PDF(Pubmed)
Abstract:
Rapidly proliferative processes in mammalian tissues including tumorigenesis and embryogenesis rely on the glycolytic pathway for energy and biosynthetic precursors. The enzyme 6-phosphofructo-2-kinase/fructose-2,6-bisphosphatase-3 (PFKFB3) plays an important regulatory role in glycolysis by activating the key rate-limiting glycolytic enzyme, 6-phosphofructo-1-kinase (PFK-1). We have previously determined that decreased PFKFB3 expression reduced glycolysis and growth in transformed cells in vitro and suppressed xenograft growth in vivo. In earlier studies, we created a constitutive knockout mouse to interrogate the function of PFKFB3 in vivo but failed to generate homozygous offspring due to the requirement for PFKFB3 for embryogenesis.
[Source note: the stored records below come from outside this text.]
/-! ### Decoding: a word written out from the encodings of spec/30_encoding.md R91 to R95 and R104 -/

theorem test_decode_iaq : decode (.half 0o00700554#24) = .instr .iaq := by decide
theorem test_decode_lda : decode (.half 0o12010421#24) = .instr (.lda .zero 0o10421) := by decide
theorem test_decode_ldq : decode (.half 0o16121042#24) = .instr (.ldq (.ix .b1) 0o21042) := by decide
theorem test_decode_sta : decode (.half 0o20231463#24) = .instr (.sta (.ix .b2) 0o31463) := by decide
theorem test_decode_stq : decode (.half 0o21342104#24) = .instr (.stq (.ix .b3) 0o42104) := by decide
theorem test_decode_lac : decode (.half 0o13452525#24) = .instr (.lac (.ix .b4) 0o52525) := by decide
theorem test_decode_lqc : decode (.half 0o17563146#24) = .instr (.lqc (.ix .b5) 0o63146) := by decide
theorem test_decode_sal : decode (.half 0o61673567#24) = .instr (.sal (.ix .b6) 0o73567) := by decide
theorem test_decode_sau : decode (.half 0o60704210#24) = .instr (.sau .seven 0o04210) := by decide
theorem test_decode_enq : decode (.half 0o04014631#24) = .instr (.enq .zero 0o14631) := by decide
theorem test_decode_ena : decode (.half 0o10125252#24) = .instr (.ena (.ix .b1) 0o25252) := by decide
theorem test_decode_lil : decode (.half 0o53235673#24) = .instr (.lil (.ix .b2) 0o35673) := by decide
theorem test_decode_liu : decode (.half 0o52346314#24) = .instr (.liu (.ix .b3) 0o46314) := by decide
theorem test_decode_sil : decode (.half 0o57456735#24) = .instr (.sil (.ix .b4) 0o56735) := by decide
theorem test_decode_siu : decode (.half 0o56567356#24) = .instr (.siu (.ix .b5) 0o67356) := by decide
theorem test_decode_eni : decode (.half 0o50677777#24) = .instr (.eni (.ix .b6) 0o77777) := by decide
theorem test_decode_add : decode (.half 0o14710420#24) = .instr (.add .seven 0o10420) := by decide
theorem test_decode_sub : decode (.half 0o15021041#24) = .instr (.sub .zero 0o21041) := by decide
theorem test_decode_mui : decode (.half 0o24131462#24) = .instr (.mui (.ix .b1) 0o31462) := by decide
theorem test_decode_dvi : decode (.half 0o25242103#24) = .instr (.dvi (.ix .b2) 0o42103) := by decide
theorem test_decode_ina : decode (.half 0o11352524#24) = .instr (.ina (.ix .b3) 0o52524) := by decide
theorem test_decode_ini : decode (.half 0o51463145#24) = .instr (.ini (.ix .b4) 0o63145) := by decide
theorem test_decode_isk : decode (.half 0o54573566#24) = .instr (.isk (.ix .b5) 0o73566) := by decide
theorem test_decode_sst : decode (.half 0o40604207#24) = .instr (.sst (.ix .b6) 0o04207) := by decide
theorem test_decode_scl : decode (.half 0o41714630#24) = .instr (.scl .seven 0o14630) := by decide
theorem test_decode_scm : decode (.half 0o42025251#24) = .instr (.scm .zero 0o25251) := by decide
theorem test_decode_ssu : decode (.half 0o43135672#24) = .instr (.ssu (.ix .b1) 0o35672) := by decide
theorem test_decode_ldl : decode (.half 0o44246313#24) = .instr (.ldl (.ix .b2) 0o46313) := by decide
theorem test_decode_adl : decode (.half 0o45356734#24) = .instr (.adl (.ix .b3) 0o56734) := by decide
theorem test_decode_sbl : decode (.half 0o46467355#24) = .instr (.sbl (.ix .b4) 0o67355) := by decide
theorem test_decode_stl : decode (.half 0o47577776#24) = .instr (.stl (.ix .b5) 0o77776) := by decide
theorem test_decode_ars : decode (.half 0o01610417#24) = .instr (.ars (.ix .b6) 0o10417) := by decide
theorem test_decode_qrs : decode (.half 0o02721040#24) = .instr (.qrs .seven 0o21040) := by decide
theorem test_decode_lrs : decode (.half 0o03031461#24) = .instr (.lrs .zero 0o31461) := by decide
theorem test_decode_als : decode (.half 0o05142102#24) = .instr (.als (.ix .b1) 0o42102) := by decide
theorem test_decode_qls : decode (.half 0o06252523#24) = .instr (.qls (.ix .b2) 0o52523) := by decide
theorem test_decode_lls : decode (.half 0o07363144#24) = .instr (.lls (.ix .b3) 0o63144) := by decide
theorem test_decode_sca : decode (.half 0o34473565#24) = .instr (.sca (.ix .b4) 0o73565) := by decide
theorem test_decode_scq : decode (.half 0o35504206#24) = .instr (.scq (.ix .b5) 0o04206) := by decide
theorem test_decode_rad : decode (.half 0o70614627#24) = .instr (.rad (.ix .b6) 0o14627) := by decide
theorem test_decode_rsb : decode (.half 0o71725250#24) = .instr (.rsb .seven 0o25250) := by decide
theorem test_decode_rao : decode (.half 0o72035671#24) = .instr (.rao .zero 0o35671) := by decide
theorem test_decode_rso : decode (.half 0o73146312#24) = .instr (.rso (.ix .b1) 0o46312) := by decide
theorem test_decode_ssk : decode (.half 0o36256733#24) = .instr (.ssk (.ix .b2) 0o56733) := by decide
theorem test_decode_ssh : decode (.half 0o37367354#24) = .instr (.ssh (.ix .b3) 0o67354) := by decide
theorem test_decode_eqs : decode (.half 0o64477775#24) = .instr (.eqs (.ix .b4) 0o77775) := by decide
theorem test_decode_ths : decode (.half 0o65510416#24) = .instr (.ths (.ix .b5) 0o10416) := by decide
theorem test_decode_meq : decode (.half 0o66621037#24) = .instr (.meq (.ix .b6) 0o21037) := by decide
theorem test_decode_mth : decode (.half 0o67731460#24) = .instr (.mth .seven 0o31460) := by decide
theorem test_decode_ijp : decode (.half 0o55042101#24) = .instr (.ijp .zero 0o42101) := by decide
theorem test_decode_fad : decode (.half 0o30152522#24) = .instr (.fad (.ix .b1) 0o52522) := by decide
theorem test_decode_fsb : decode (.half 0o31263143#24) = .instr (.fsb (.ix .b2) 0o63143) := by decide
theorem test_decode_fmu : decode (.half 0o32373564#24) = .instr (.fmu (.ix .b3) 0o73564) := by decide
theorem test_decode_fdv : decode (.half 0o33404205#24) = .instr (.fdv (.ix .b4) 0o04205) := by decide
theorem test_decode_ati : decode (.half 0o00740546#24) = .instr (.ati (.ix .b6)) := by decide
theorem test_decode_ajp :
    decode (.half 0o22002001#24) = .instr (.ajp .zero 0o02001) ∧
    decode (.half 0o22102001#24) = .instr (.ajp .nonzero 0o02001) ∧
    decode (.half 0o22202001#24) = .instr (.ajp .positive 0o02001) ∧
    decode (.half 0o22302001#24) = .instr (.ajp .negative 0o02001) := by decide
theorem test_decode_arj :
    decode (.half 0o22402001#24) = .instr (.arj .zero 0o02001) ∧
    decode (.half 0o22502001#24) = .instr (.arj .nonzero 0o02001) ∧
    decode (.half 0o22602001#24) = .instr (.arj .positive 0o02001) ∧
    decode (.half 0o22702001#24) = .instr (.arj .negative 0o02001) := by decide
theorem test_decode_qjp :
    decode (.half 0o23002001#24) = .instr (.qjp .zero 0o02001) ∧
    decode (.half 0o23102001#24) = .instr (.qjp .nonzero 0o02001) ∧
    decode (.half 0o23202001#24) = .instr (.qjp .positive 0o02001) ∧
    decode (.half 0o23302001#24) = .instr (.qjp .negative 0o02001) := by decide
theorem test_decode_qrj :
    decode (.half 0o23402001#24) = .instr (.qrj .zero 0o02001) ∧
    decode (.half 0o23502001#24) = .instr (.qrj .nonzero 0o02001) ∧
    decode (.half 0o23602001#24) = .instr (.qrj .positive 0o02001) ∧
    decode (.half 0o23702001#24) = .instr (.qrj .negative 0o02001) := by decide
theorem test_decode_slj :
    decode (.half 0o75002001#24) = .instr (.slj .always 0o02001) ∧
    decode (.half 0o75102001#24) = .instr (.slj .sw1 0o02001) ∧
    decode (.half 0o75202001#24) = .instr (.slj .sw2 0o02001) ∧
    decode (.half 0o75302001#24) = .instr (.slj .sw3 0o02001) := by decide
theorem test_decode_rtj :
    decode (.half 0o75402001#24) = .instr (.rtj .always 0o02001) ∧
    decode (.half 0o75502001#24) = .instr (.rtj .sw1 0o02001) ∧
    decode (.half 0o75602001#24) = .instr (.rtj .sw2 0o02001) ∧
    decode (.half 0o75702001#24) = .instr (.rtj .sw3 0o02001) := by decide
theorem test_decode_sls :
    decode (.half 0o76002001#24) = .instr (.sls .always 0o02001) ∧
    decode (.half 0o76102001#24) = .instr (.sls .sw1 0o02001) ∧
    decode (.half 0o76202001#24) = .instr (.sls .sw2 0o02001) ∧
    decode (.half 0o76302001#24) = .instr (.sls .sw3 0o02001) := by decide
theorem test_decode_srj :
    decode (.half 0o76402001#24) = .instr (.srj .always 0o02001) ∧
    decode (.half 0o76502001#24) = .instr (.srj .sw1 0o02001) ∧
    decode (.half 0o76602001#24) = .instr (.srj .sw2 0o02001) ∧
    decode (.half 0o76702001#24) = .instr (.srj .sw3 0o02001) := by decide
theorem test_decode_conn :
    decode (.whole 0o7402000001004001#48) = .instr (.conn 0o20000 1 0o4001) := by decide
theorem test_decode_extf :
    decode (.whole 0o7411000402000002#48) = .instr (.extf 0o10004 2 0o0002) := by decide
theorem test_decode_begr :
    decode (.whole 0o7421001601030001#48) = .instr (.begr 0o10016 1 0o30001) := by decide
theorem test_decode_begw :
    decode (.whole 0o7431000403030000#48) = .instr (.begw 0o10004 3 0o30000) := by decide
theorem test_decode_copy :
    decode (.whole 0o7440000001000000#48) = .instr (.copy 1) := by decide
theorem test_decode_clch :
    decode (.whole 0o7450000002000000#48) = .instr (.clch 2) := by decide
theorem test_decode_ccwd :
    decode (.whole 0o7460000003000000#48) = .instr (.ccwd 3) := by decide
theorem test_decode_cis : decode (.half 0o77200000#24) = .instr .cis := by decide
theorem test_decode_sen : decode (.half 0o77300221#24) = .instr (.sen 0o00221) := by decide
theorem test_decode_cpr : decode (.half 0o77400000#24) = .instr .cpr := by decide
theorem test_decode_inf : decode (.half 0o77000430#24) = .instr (.inf 0o00430) := by decide
theorem test_decode_aug : decode (.half 0o77120006#24) = .instr (.aug (.ix .b2) true true false) := by decide
theorem test_decode_eub : decode (.half 0o77540000#24) = .instr (.eub 0o200) := by decide
theorem test_decode_elb : decode (.half 0o77604000#24) = .instr (.elb 0o020) := by decide
theorem test_decode_ldc :
    decode (.whole 0o6332000650000200#48) = .instr (.ldc (.ix .b3) (.ix .b2) 0o00200) := by decide
theorem test_decode_stc :
    decode (.whole 0o6301000650500200#48) = .instr (.stc .zero (.ix .b1) 0o00200) := by decide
We have now developed a novel transgenic mouse model that exhibits inducible homozygous pan-tissue Pfkfb3 gene deletion (Pfkfb3fl/fl). We have induced Pfkfb3 genomic deletion in these mice and found that it effectively decreased PFKFB3 expression and activity. To evaluate the functional consequences of Pfkfb3 deletion in vivo, we crossed Cre-bearing Pfkfb3fl/fl mice with oncogene-driven tumor models and found that Pfkfb3 deletion markedly decreased their glucose uptake and growth. In summary, our studies reveal a critical regulatory function for PFKFB3 in glycolysis and tumorigenesis in vivo and characterize an effective and powerful model for further investigation of its role in multiple biological processes.
摘要:
哺乳动物组织中的快速增殖过程包括肿瘤发生和胚胎发生依赖于能量和生物合成前体的糖酵解途径。酶6-磷酸果糖-2-激酶/果糖-2,6-双磷酸酶-3(PFKFB3)通过激活关键的限速糖酵解酶在糖酵解中起重要的调节作用,6-磷酸果糖-1-激酶(PFK-1)。我们先前已经确定降低的PFKFB3表达在体外降低了转化细胞中的糖酵解和生长,并在体内抑制了异种移植物生长。在早期的研究中,我们创建了一个组成型敲除小鼠来体内询问PFKFB3的功能,但由于胚胎发生需要PFKFB3,因此未能产生纯合后代。我们现在已经开发了一种新型转基因小鼠模型,其表现出诱导型纯合全组织Pfkfb3基因缺失(Pfkfb3fl/fl)。我们已经在这些小鼠中诱导了Pfkfb3基因组缺失,并发现它有效地降低了PFKFB3的表达和活性。为了评估体内Pfkfb3缺失的功能后果,我们将带有Cre的Pfkfb3fl/fl小鼠与癌基因驱动的肿瘤模型交叉,发现Pfkfb3缺失显着降低了其葡萄糖的摄取和生长。总之,我们的研究揭示了PFKFB3在体内糖酵解和肿瘤发生中的关键调节功能,并表征了一个有效和强大的模型,以进一步研究其在多个生物学过程中的作用。